Some people don’t believe in hell because they have in their mind a distorted image of what hell actually is. Perhaps they picture Dante’s inferno--hell as a place where there are literal flames. And they imagine these pitiable creatures that are tossed into the fire--because their bad deeds outweigh their good deeds--and they are crying out to God saying, “Have mercy on me,” but God says, “It is too late. You’ve had your chance, now you will suffer.”
But the language of hell fire, I believe, agreeing with most commentators, is metaphorical.
What then is hell?
The Bible teaches the essence of sin is a choice to build our life on something or someone other than God.
We tend to think of sin perhaps as breaking some kind of moral code… whether it is murder or oppressing a minority group or marring the environment… these of course are all manifestations of sin.
But the heart of the biblical definition of sin is well captured by Soren Kierkegaard in his book, Sickness Unto Death. In that book Kierkegaard defines sin as building our life on something other than God—putting our identity in some thing or some one: our family, education, our career, our money, our appearance, pleasure. Sin is making a good thing, our ultimate thing.
Since God is the source of all joy and love and peace and wisdom and beauty, if we were to lose his presence completely that would be hell.
Hell is simply a soul that has been built on something other than God that goes on forever and ever.
In Luke 16, Jesus gives us a parable about a poor man named Lazarus and a rich man, who goes unnamed. Lazarus is a poor man who begs at the gate of a cruel rich man. Both die. Lazarus goes to heaven while the rich man goes to hell. There he looks and sees Lazarus in heaven on the bosom of the great father of faith, Abraham: So he called to him, 'Father Abraham, have pity on me and send Lazarus to dip the tip of his finger in water and cool my tongue, because I am in agony in this fire…’
Commentators have noted that Lazarus in the parable has a personal name, but the rich man is only called “the rich man.” Lazarus has a name, an identity. The rich has no name and no identify. This suggests that since the rich man built his identity on wealth, rather than on God, in the life to come once he has lost his wealth, he has also lost any sense of himself.
Given the culture that the rich man lived in, it is almost impossible that he would have been an atheist. He would have almost certainly believed in the existence of God and may have kept many of God’s laws, but he built his life on something other than God—money--and when he lost his money in his life after death—he lost himself.

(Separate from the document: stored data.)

/-! ### The rows of the table -/

/-- The way a row of the table is taken. -/
inductive Row (c : Instr) : Prop where
  | agent (code : Word) (aid : AgentId) (body : State → State)
      (taken : ∀ s, exec c s = atAgentStation code aid body s) : Row c
  | control (code : Word) (aid : AgentId) (body : State → State)
      (taken : ∀ s, exec c s = atControlStation code aid body s) : Row c
  | event (body : State → State) (taken : ∀ s, exec c s = asEvent body s) : Row c
  | write (aid : AgentId) (o : WordOffset) (data : Word) (taken : ∀ s, exec c s = portWrite aid o data s) : Row c
  | read (aid : AgentId) (o : WordOffset) (row : c = .controlWindowRefused aid o .read) : Row c
  | reset (row : c = .hardwareReset) : Row c
  | release (row : c = .hardwareResetRelease) : Row c
  | power (straps : AgentId) (row : c = .powerOn straps) : Row c

theorem exec_row (c : Instr) : Row c := by
  cases c with
  | attach | detach | acquire | acquireAny | release | renew | upgrade | downgrade | cancel | queryLease | queryUnit
  | probe | nextNotice | setAttention =>
    apply Row.agent
    simp only [exec]
    exact fun _ => rfl
  | configureUnit | configurePool | setBand | setClearance | setQuota | setTick | openUnit | drainUnit | restoreUnit
  | recallLease | recallUnit | holdAgent | resumeAgent | detachAgent | setBottom | freeze | resetLive | readCompletions
  | setControlAttention | inspectRecord | listHolder =>
    apply Row.control
    simp only [exec]
    exact fun _ => rfl
  | tick | tickArrival | leaseExpiry | waitTimeout | graceExpiry | withdrawalStep | holdingStep | walkEnd
  | drainCompletion | clkRisingEdge =>
    apply Row.event
    simp only [exec]
    exact fun _ => rfl
  | undefinedCommand aid w data => exact .write aid w.cmdOffset data fun s => (portWrite_cmd w aid data s).symm
  | argumentWrite aid o data => exact .write aid o data fun _ => rfl
  | busyStationWrite aid o data => exact .write aid o data fun _ => rfl
  | controlWindowRefused aid o access =>
    cases access with
    | read => exact .read aid o rfl
    | write data => exact .write aid o data fun _ => rfl
  | hardwareReset => exact .reset rfl
  | hardwareResetRelease => exact .release rfl
  | powerOn straps => exact .power straps rfl

/-! ### The statements on the port -/

/-- Settles O3: a code that names a command is that command's, at either station; any other is answered BAD_COMMAND. -/
theorem commandCodes : Obligations.CommandCodes := by
  refine ⟨fun w aid data s c named => ?_, fun aid data s ready unnamed => ?_, fun aid data s sup unnamed => ?_⟩
  · rw [portWrite_cmd w aid data s, and_self]
    cases w with
    | agent => exact takeAgentCode_of_some named s
    | control => exact takeControlCode_of_some named s
  · exact (takeAgentCode_of_none unnamed s).trans ((atAgentStation_ready ready _ _).trans (by rw [State.taken_answer]))
  · exact (takeControlCode_of_none unnamed s).trans (atControlStation_supervises sup _ _)

/-- Settles O4: each offset falls in one branch of the write, and in one of the read. -/
theorem stationWords : Obligations.StationWords := by
  refine ⟨fun aid data s running => ⟨fun ready => ?arguments, fun sup => ⟨?_, ?_, ?_, fun o low high => ?answer⟩,
    fun o outside => ?ignored⟩, fun aid s running => ⟨fun ready => ?own, fun sup => ?control, fun other o low high => ?none,
      ?part, fun o outside => ?zero, fun o => ?port⟩⟩
  case arguments =>
    refine ⟨?_, ?_, ?_⟩ <;> exact storeWord_station running (by decide) ready data
  · exact storeWord_supervisor running (by decide) sup data
  · exact storeWord_supervisor running (by decide) sup data
  · exact storeWord_supervisor running (by decide) sup data
  case answer =>
    refine (portWrite_word (by omega) (by omega) data).trans ?_
    rw [storeWord_supervisor running (by omega) sup, Station.stored_answer _ (by omega)]
    rfl
  case ignored =>
    refine (portWrite_word (by omega) (by omega) data).trans ?_
    by_cases low : o.val < 7
    · exact storeWord_answer running (by omega) data
    · exact storeWord_unmapped running (by omega) data
  case own => simp [State.readWord_running running, State.readStation_ready ready, Station.word]
  case control => simp [State.readWord_running running, sup, Station.word]
  case none => rw [State.readWord_running running, if_neg (by omega), if_pos ⟨low, high⟩, if_neg other]
  case part => rw [State.readWord_running running]; rfl
  case zero => rw [State.readWord_running running, if_neg (by omega), if_neg (by omega), if_neg (by omega)]
  case port => rw [portRead, State.isRefused_running running]

/-- Settles O5: what is taken at a BUSY station, whether by its code or its offset, is discarded. -/
theorem busyStation : Obligations.BusyStation := by
  refine fun aid s running => ⟨fun busy => ⟨fun code c named => ?code, fun data => ?undefined, fun o data low => ?write,
    ?_, ?_, ?_, ?_, ?_, ?_, ?_⟩, fun ready data => ⟨?arg0, ?arg1, ?arg2, ?cmd⟩⟩
  case code =>
    obtain ⟨w, body, taken⟩ := agentCommand_atStation named
    exact (taken s).trans (atAgentStation_busy busy)
  case undefined => exact (portWrite_cmd .agent aid data s).symm.trans (portWrite_busy running (by decide) busy data)
  case write => exact ⟨portWrite_busy running low busy data, portWrite_busy running low busy data⟩
  case arg0 => exact storeWord_station running (by decide) ready data
  case arg1 => exact storeWord_station running (by decide) ready data
  case arg2 => exact storeWord_station running (by decide) ready data
  case cmd => rfl
  all_goals simp [State.readWord_running running, State.readStation, busy, Station.word, busyWord]

/-- Settles O6: the control window refuses by its offset; every row of the table finds the port quiet. -/
theorem controlWindow : Obligations.ControlWindow := by
  refine ⟨fun aid s running other => ⟨fun code c named => ?code, fun data => ?undefined, fun o low high => ⟨?read,
    fun data => ⟨portWrite_refused running ⟨low, high⟩ other data, portWrite_refused running ⟨low, high⟩ other data⟩⟩⟩,
    fun s running o low high => ⟨?own, fun data => ?written⟩, fun c s => ?quiet⟩
  case code =>
    obtain ⟨w, body, taken⟩ := controlCommand_atStation named
    exact (taken s).trans (atControlStation_refused running other)
  case undefined =>
    exact (portWrite_cmd .control aid data s).symm.trans (portWrite_refused running (by decide) other data)
  case read =>
    show portRead aid o s = _
    rw [portRead, State.isRefused_running running, State.readWord_running running, if_neg (by omega),
      if_pos ⟨low, high⟩, if_neg other, decide_eq_true ⟨low, high, other⟩]
  case own =>
    show portRead s.supervisor o s = _
    rw [portRead, State.isRefused_running running, State.readWord_running running, if_neg (by omega),
      if_pos ⟨low, high⟩, if_pos rfl, decide_eq_false fun h => h.2.2 rfl]
  case written =>
    show portWrite s.supervisor o data s = _
    split
    · next cmd =>
      obtain rfl : o = 19 := Fin.ext cmd
      rfl
    · rfl
  case quiet =>
    cases exec_row c with
    | agent code aid body taken => rw [taken, taken]; rfl
    | control code aid body taken => rw [taken, taken]; rfl
    | event body taken => rw [taken, taken]; rfl
    | write aid o data taken => rw [taken, taken]; exact portWrite_quiet aid o data s
    | read aid o row => rw [row]; rfl
    | reset row => rw [row]; rfl
    | release row => rw [row]; rfl
    | power straps row => rw [row]; rfl

/-- Settles O7: a case for each way that a row is taken. -/
theorem partInReset : Obligations.PartInReset := by
  refine fun s reset => ⟨fun c notReset notRelease notPower notRead => ?row, fun aid o => ?read, fun aid o => if_pos reset⟩
  case row =>
    cases exec_row c with
    | agent code aid body taken => exact (taken s).trans (atAgentStation_inReset reset)
    | control code aid body taken => exact (taken s).trans (atControlStation_inReset reset)
    | event body taken => exact (taken s).trans (asEvent_inReset reset)
    | write aid o data taken => exact (taken s).trans (portWrite_inReset reset aid o data)
    | read aid o row => exact absurd row (notRead aid o)
    | reset row => exact absurd row notReset
    | release row => exact absurd row notRelease
    | power straps row => exact absurd row (notPower straps)
  case read =>
    show portRead aid o s = _
    simp [portRead, State.isRefused, State.readWord, reset]

end Sys2Proof.Machine
end

section
/-! SUPPORT. Steps, power-on, the resets and the laws right after reset (spec/09 R167 to R169; spec/10 R177, R178): the
statements on them. -/

namespace Sys2Proof.Machine

/-- Settles O1: a case for each form of the queue of commands. -/
theorem stepTakesTheFrontCommand : Obligations.StepTakesTheFrontCommand :=
  ⟨fun c rest s front => by simp only [step, front], fun s idle => by simp only [step, idle]⟩

/-! ### Power-on and hardware reset -/

theorem State.afterPowerOn_slot (x : AgentId) (i : SlotId) :
    (State.afterPowerOn x).slot i = { serial := 0, record := none } := by
  simp [State.afterPowerOn, State.slot]

theorem State.afterPowerOn_station (x b : AgentId) : (State.afterPowerOn x).station b = Station.zero := by
  simp [State.afterPowerOn, State.station]

theorem State.afterPowerOn_drained (x : AgentId) (u : UnitId) : (State.afterPowerOn x).drained.get u = false := by
  simp [State.afterPowerOn]

theorem State.afterPowerOn_detached (x a : AgentId) : (State.afterPowerOn x).detached.get a = false := by
  simp [State.afterPowerOn]

theorem State.hardwareReset_slot (s : State) (i : SlotId) :
    s.hardwareReset.slot i = { serial := (s.slot i).serial, record := none } := by
  simp [State.hardwareReset, State.slot]

/-- Settles O8: what is written does not depend on the state before, but for RST_N's level and the queue. -/
theorem powerOn : Obligations.PowerOn :=
  ⟨fun x s => ⟨{ State.afterPowerOn x with inReset := s.inReset, pending := s.pending }, rfl, State.afterPowerOn_unit x,
    State.afterPowerOn_pool x, State.afterPowerOn_slot x, State.afterPowerOn_agent x, State.afterPowerOn_notice x,
    State.afterPowerOn_station x, rfl, rfl, rfl, rfl, State.afterPowerOn_drained x, State.afterPowerOn_detached x, rfl, rfl,
    rfl, rfl, rfl⟩, rfl⟩

/-- Settles O9: a register at a time. -/
theorem hardwareReset : Obligations.HardwareReset :=
  ⟨fun s => ⟨s.hardwareReset, exec_hardwareReset s, s.hardwareReset_unit, s.hardwareReset_pool, s.hardwareReset_slot,
    s.hardwareReset_agent, s.hardwareReset_notice, s.hardwareReset_station, rfl, rfl, rfl, rfl,
    State.afterPowerOn_drained s.supervisor, State.afterPowerOn_detached s.supervisor, rfl, rfl, rfl, rfl, rfl⟩,
    exec_hardwareResetRelease⟩

/-! ### RESET_LIVE (R168) -/

section Cleared

variable (s : State)

theorem State.cleared_slot (i : SlotId) : s.cleared.slot i = { serial := (s.slot i).serial, record := none } := by
  simp [State.cleared, State.slot]
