/-! ### SEAM: fields of ['16_fault_collection.md'] -/

def SEAM_STATUS_UP : Fld := { off := 0x100, lo := 0, w := 1, acc := .ro }
def SEAM_STATUS_SPARES_USED : Fld := { off := 0x100, lo := 18, w := 2, acc := .ro }
def SEAM_MAP_FAILED : Fld := { off := 0x104, lo := 0, w := 18, acc := .ro }
def SEAM_ACTIVE_ACTIVE : Fld := { off := 0x108, lo := 0, w := 18, acc := .ro, rst := [65535] }
def SEAM_BUCKET_CFG_LEAK : Fld := { off := 0x10C, lo := 0, w := 8, acc := .rwl, rst := [1] }
def SEAM_BUCKET_CFG_THRESH : Fld := { off := 0x10C, lo := 8, w := 8, acc := .rwl, rst := [64] }
def SEAM_BUCKET_CFG_W_CRC : Fld := { off := 0x10C, lo := 16, w := 4, acc := .rwl, rst := [1] }
def SEAM_BUCKET_CFG_W_TIMEOUT : Fld := { off := 0x10C, lo := 20, w := 4, acc := .rwl, rst := [4] }
def SEAM_BUCKET_CFG_W_LOCK : Fld := { off := 0x10C, lo := 24, w := 4, acc := .rwl, rst := [15] }
def SEAM_REPLAY_COUNT : Fld := { off := 0x110, lo := 0, w := 32, acc := .ro }
def SEAM_CRC_ERR_COUNT : Fld := { off := 0x114, lo := 0, w := 32, acc := .ro }
def SEAM_BUCKET_LEVEL : Fld := { off := 0x200, lo := 0, w := 16, acc := .ro, bst := 32, cnt := 18 }
def SEAM_BUCKET_PERMANENT : Fld := { off := 0x200, lo := 16, w := 1, acc := .ro, bst := 32, cnt := 18 }

/-! ### PSUP: fields of ['17_power_entry.md'] -/

def PSUP_STATUS_STATE : Fld := { off := 0x100, lo := 0, w := 4, acc := .ro, rst := [5] }
def PSUP_STATUS_SWITCH_ON : Fld := { off := 0x100, lo := 4, w := 1, acc := .ro, rst := [1] }
def PSUP_STATUS_PG : Fld := { off := 0x100, lo := 5, w := 1, acc := .ro, rst := [1] }
def PSUP_STATUS_TIMER_RUN : Fld := { off := 0x100, lo := 6, w := 1, acc := .ro }
def PSUP_STATUS_EN : Fld := { off := 0x100, lo := 7, w := 1, acc := .ro, rst := [1] }
def PSUP_STATUS_FAULT_COUNT : Fld := { off := 0x100, lo := 8, w := 3, acc := .ro }
def PSUP_LAST_TRIP_CAUSE : Fld := { off := 0x104, lo := 0, w := 8, acc := .ro }
def PSUP_LAST_TRIP_COUNT : Fld := { off := 0x104, lo := 8, w := 3, acc := .ro }
def PSUP_LAST_TRIP_VALID : Fld := { off := 0x104, lo := 11, w := 1, acc := .ro }
def PSUP_LAST_TRIP_VIN : Fld := { off := 0x104, lo := 16, w := 8, acc := .ro }
def PSUP_MEMORY_MEM_VALID : Fld := { off := 0x108, lo := 0, w := 1, acc := .ro }
def PSUP_MEMORY_WAS_LATCHED : Fld := { off := 0x108, lo := 1, w := 1, acc := .ro }
def PSUP_MEMORY_COUNT : Fld := { off := 0x108, lo := 2, w := 3, acc := .ro }
def PSUP_MEMORY_COOL_LEFT : Fld := { off := 0x108, lo := 5, w := 10, acc := .ro }
def PSUP_CTL_POWER_OFF : Fld := { off := 0x10C, lo := 0, w := 1, acc := .wo }
def PSUP_COUNTS_LIMIT_EVENTS : Fld := { off := 0x110, lo := 0, w := 16, acc := .ro }
def PSUP_COUNTS_TRIPS : Fld := { off := 0x110, lo := 16, w := 16, acc := .ro }
def PSUP_RAILS_GOOD : Fld := { off := 0x114, lo := 0, w := 8, acc := .ro, rst := [255] }
def PSUP_RAILS_FAILED : Fld := { off := 0x114, lo := 8, w := 8, acc := .ro }

/-! ### RSTC: fields of ['18_reset_boot_clocking.md'] -/

def RSTC_CMD_OP : Fld := { off := 0x100, lo := 0, w := 2, acc := .wo }
def RSTC_CAUSE_LAST : Fld := { off := 0x104, lo := 0, w := 8, acc := .ro, rst := [1] }
def RSTC_CAUSE_PREVIOUS : Fld := { off := 0x104, lo := 8, w := 8, acc := .ro }
def RSTC_STRAPS_BOOT_SRC : Fld := { off := 0x108, lo := 0, w := 2, acc := .ro }
def RSTC_STRAPS_CLK_MODE : Fld := { off := 0x108, lo := 2, w := 2, acc := .ro }
def RSTC_STRAPS_ROLE : Fld := { off := 0x108, lo := 4, w := 2, acc := .ro }
def RSTC_CTL_WARM_FLUSH_MAX : Fld := { off := 0x10C, lo := 0, w := 16, acc := .rwl, rst := [2048] }
def RSTC_STATUS_FLUSH_CUT : Fld := { off := 0x110, lo := 0, w := 1, acc := .ro }
def RSTC_STATUS_VERIFY_CUT : Fld := { off := 0x110, lo := 1, w := 1, acc := .ro }
def RSTC_STATUS_S1_HELD : Fld := { off := 0x110, lo := 2, w := 1, acc := .ro }
def RSTC_COUNTS_WARM : Fld := { off := 0x114, lo := 0, w := 16, acc := .ro }
def RSTC_COUNTS_COLD : Fld := { off := 0x114, lo := 16, w := 16, acc := .ro }
def RSTC_SLAB_RESETS : Fld := { off := 0x118, lo := 0, w := 8, acc := .ro }
def RSTC_SLAB_SLAB : Fld := { off := 0x118, lo := 8, w := 1, acc := .ro }
def RSTC_SLAB_CAUSE : Fld := { off := 0x118, lo := 9, w := 2, acc := .ro }

/-! ### CLKC: fields of ['18_reset_boot_clocking.md'] -/

def CLKC_STATUS_MODE : Fld := { off := 0x100, lo := 0, w := 2, acc := .ro }
def CLKC_STATUS_REF_PRESENT : Fld := { off := 0x100, lo := 2, w := 1, acc := .ro }
def CLKC_STATUS_REF_LOST : Fld := { off := 0x100, lo := 3, w := 1, acc := .w1c }
def CLKC_STATUS_HOLDOVER : Fld := { off := 0x100, lo := 4, w := 1, acc := .ro }
def CLKC_STATUS_LOCKED : Fld := { off := 0x100, lo := 5, w := 1, acc := .ro }
def CLKC_LOST_S0_DOMAINS : Fld := { off := 0x104, lo := 0, w := 19, acc := .w1c }
def CLKC_LOST_S1_DOMAINS : Fld := { off := 0x108, lo := 0, w := 19, acc := .w1c }
def CLKC_LOST_M_SUPERVISOR : Fld := { off := 0x10C, lo := 0, w := 1, acc := .w1c }
def CLKC_LOST_M_TIMEBASE : Fld := { off := 0x10C, lo := 1, w := 1, acc := .w1c }
def CLKC_GATE_TARGET : Fld := { off := 0x110, lo := 0, w := 4, acc := .wo }
def CLKC_GATE_GATE : Fld := { off := 0x110, lo := 4, w := 1, acc := .wo }
def CLKC_GATE_GO : Fld := { off := 0x110, lo := 5, w := 1, acc := .wo }
def CLKC_GATE_STATUS_GATED : Fld := { off := 0x114, lo := 0, w := 10, acc := .ro }
def CLKC_GATE_STATUS_BUSY : Fld := { off := 0x114, lo := 16, w := 1, acc := .ro }
def CLKC_GATE_STATUS_DONE : Fld := { off := 0x114, lo := 17, w := 1, acc := .w1c }
def CLKC_GATE_STATUS_REFUSED : Fld := { off := 0x114, lo := 18, w := 1, acc := .w1c }
def CLKC_GATE_STATUS_CAUSE : Fld := { off := 0x114, lo := 19, w := 3, acc := .ro }

/-! ### MGMT: fields of ['18_reset_boot_clocking.md'] -/

def MGMT_BOOT_STATUS_STAGE : Fld := { off := 0x100, lo := 0, w := 4, acc := .ro }
def MGMT_BOOT_STATUS_SLOT : Fld := { off := 0x100, lo := 4, w := 1, acc := .ro }
def MGMT_BOOT_STATUS_FALLBACK : Fld := { off := 0x100, lo := 5, w := 1, acc := .ro }
def MGMT_BOOT_STATUS_CONFIG_DEFAULT : Fld := { off := 0x100, lo := 6, w := 1, acc := .ro }
def MGMT_BOOT_STATUS_SRC : Fld := { off := 0x100, lo := 7, w := 2, acc := .ro }
def MGMT_CTL_HOST_READY : Fld := { off := 0x104, lo := 0, w := 1, acc := .wo }
def MGMT_BOOT_FAIL_CAUSE : Fld := { off := 0x108, lo := 0, w := 8, acc := .ro }
def MGMT_BOOT_FAIL_PART : Fld := { off := 0x108, lo := 8, w := 3, acc := .ro }
def MGMT_BOOT_FAIL_SLOT : Fld := { off := 0x108, lo := 11, w := 1, acc := .ro }
def MGMT_BOOT_CTL_END : Fld := { off := 0x10C, lo := 0, w := 1, acc := .wo }
def MGMT_BOOT_ADDR_ADDR : Fld := { off := 0x110, lo := 0, w := 23, acc := .rw }
def MGMT_BOOT_DATA_DATA : Fld := { off := 0x200, lo := 0, w := 32, acc := .wo, bst := 32, cnt := 16 }

end F

/-- The blocks of the page maps (R74, R75). -/
inductive Block
  | slab | seam | mgmt | secp | home | pmap | hcac | cryp | keys | codc | ofld | dprt | ring | qgth | port | vein | qeng | chan
  | mod | tmb | psup | rstc | clkc | flt | ledg | rest | regu | lode | tier | dipt | own
deriving DecidableEq, Repr

namespace Block

/-- Every block, in the order of the page maps. -/
def all : List Block := [.slab, .seam, .mgmt, .secp, .home, .pmap, .hcac, .cryp, .keys, .codc, .ofld, .dprt, .ring, .qgth, .port, .vein, .qeng, .chan, .mod, .tmb, .psup, .rstc, .clkc, .flt, .ledg, .rest, .regu, .lode, .tier, .dipt, .own]

/-- BLOCK_ID of R74 and R75. -/
def id : Block → Nat
  | .slab => 0x0E
  | .seam => 0x0F
  | .mgmt => 0x10
  | .secp => 0x11
  | .home => 0x12
  | .pmap => 0x13
  | .hcac => 0x14
  | .cryp => 0x15
  | .keys => 0x16
  | .codc => 0x17
  | .ofld => 0x18
  | .dprt => 0x19
  | .ring => 0x1A
  | .qgth => 0x1B
  | .port => 0x1C
  | .vein => 0x1D
  | .qeng => 0x1E
  | .chan => 0x1F
  | .mod => 0x01
  | .tmb => 0x02
  | .psup => 0x03
  | .rstc => 0x04
  | .clkc => 0x05
  | .flt => 0x06
  | .ledg => 0x07
  | .rest => 0x08
  | .regu => 0x09
  | .lode => 0x0A
  | .tier => 0x0B
  | .dipt => 0x0C
  | .own => 0x0D

/-- Pages of one instance (R74, R75). -/
def pages : Block → Nat
  | .home => 2
  | .flt => 2
  | .ledg => 2
  | .regu => 4
  | _ => 1

/-- Offset of instance 0, relative to the Slab base for a Slab block (R74, R75). -/
def off : Block → Nat
  | .slab => 0x0
  | .seam => 0x1000
  | .mgmt => 0x2000
  | .secp => 0x3000
  | .home => 0x4000
  | .pmap => 0x6000
  | .hcac => 0x7000
  | .cryp => 0x8000
  | .keys => 0x9000
  | .codc => 0xA000
  | .ofld => 0xB000
  | .dprt => 0xC000
  | .ring => 0xD000
  | .qgth => 0xE000
  | .port => 0x10000
  | .vein => 0x20000
  | .qeng => 0x30000
  | .chan => 0x40000
  | .mod => 0x800000
  | .tmb => 0x801000
  | .psup => 0x802000
  | .rstc => 0x803000
  | .clkc => 0x804000
  | .flt => 0x805000
  | .ledg => 0x807000
  | .rest => 0x809000
  | .regu => 0x80A000
  | .lode => 0x80E000
  | .tier => 0x80F000
  | .dipt => 0x810000
  | .own => 0x818000

/-- Instances per Slab, or in the module for a module page (R74, R75). -/
def insts : Block → Nat
  | .port => 4
  | .vein => 8
  | .qeng => 8
  | .chan => 64
  | .dipt => 8
  | _ => 1

/-- Is the block in the Slab regions (R74) rather than the module region (R75)? -/
def perSlab : Block → Bool
  | .mod => false
  | .tmb => false
  | .psup => false
  | .rstc => false
  | .clkc => false
  | .flt => false
  | .ledg => false
  | .rest => false
  | .regu => false
  | .lode => false
  | .tier => false
  | .dipt => false
  | .own => false
  | _ => true

end Block

/-- The fields of the common header (R60). -/
def hdrFields : List Fld :=
    [F.HDR_IDENT_BLOCK_ID, F.HDR_IDENT_INSTANCE, F.HDR_IDENT_REVISION, F.HDR_IDENT_LOCATION, F.HDR_VERSION_MINOR, F.HDR_VERSION_MAJOR, F.HDR_CAP_RESET_OK, F.HDR_CAP_ASSIGNABLE, F.HDR_CAP_ALWAYS_SECURE, F.HDR_CAP_HAS_COMMIT, F.HDR_CAP_RING_WRITABLE, F.HDR_CAP_PAGES] ++
    [F.HDR_CAP_BLOCK_CAP, F.HDR_CTL_ENABLE, F.HDR_CTL_COMMIT, F.HDR_CTL_UNLOCK, F.HDR_CTL_BLOCK_RESET, F.HDR_STATUS_IDLE, F.HDR_STATUS_ENABLED, F.HDR_STATUS_OPEN, F.HDR_STATUS_COMMIT_PENDING, F.HDR_STATUS_STICKY_LOCKED, F.HDR_STATUS_COMMIT_REJECTED, F.HDR_STATUS_RESET_REFUSED] ++
    [F.HDR_STATUS_WRITE_IGNORED, F.HDR_STATUS_CTL_CONFLICT, F.HDR_STATUS_LOST_ARB, F.HDR_STATUS_ERROR, F.HDR_INT_STATUS_INT_ERROR, F.HDR_INT_STATUS_INT_COMMIT_DONE, F.HDR_INT_STATUS_INT_RESET_DONE, F.HDR_INT_STATUS_INT_LOST_ARB, F.HDR_INT_STATUS_INT_BLOCK, F.HDR_INT_ENABLE_INT_EN, F.HDR_INT_FORCE_INT_SET, F.HDR_ERR_PTR_HQ_INDEX] ++
    [F.HDR_ERR_PTR_VALID, F.HDR_ERR_PTR_HQ_SEQ, F.HDR_OWNER_WORLD, F.HDR_OWNER_OWNER_FIXED, F.HDR_LOCK_STICKY, F.HDR_LOCK_LOCK_AGENT, F.HDR_COMMIT_SEQ_SEQ, F.HDR_COMMIT_RESULT_CODE, F.HDR_COMMIT_RESULT_DETAIL]

/-- The fields of the SLAB page or block above its header. -/
def fldsSlab : List Fld :=
    [F.SLAB_STATUS_PEER_PRESENT, F.SLAB_STATUS_SEAM_UP, F.SLAB_STATUS_MGMT_PRIMARY, F.SLAB_STATUS_SECP_PRIMARY, F.SLAB_STATUS_SERVES_MODULE, F.SLAB_HEARTBEAT_MISSED, F.SLAB_HEARTBEAT_LAST_MISS, F.SLAB_DIE_DIE_ID, F.SLAB_TEMP_TEMP]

If we are eternal creatures, and build our lives on something other than God… whether it’s money (prop), education, career, looks, power, some human relationship, approval, comfort… when those things are gone… in the life to come… we will find ourselves going on forever, but surfing on a sea of nothingness.
Tim Keller, one of my teachers, has said, “Hell is no less than a freely chosen identity, based on something else besides God, going on forever.”
C.S. Lewis in Mere Christianity says Christianity asserts that every individual human being is going to live forever, and this must be either true or false. Now there are a good many things which would not be worth bothering about if I were going to live only seventy or eighty years, but which I had better bother about very seriously if I am going to live forever.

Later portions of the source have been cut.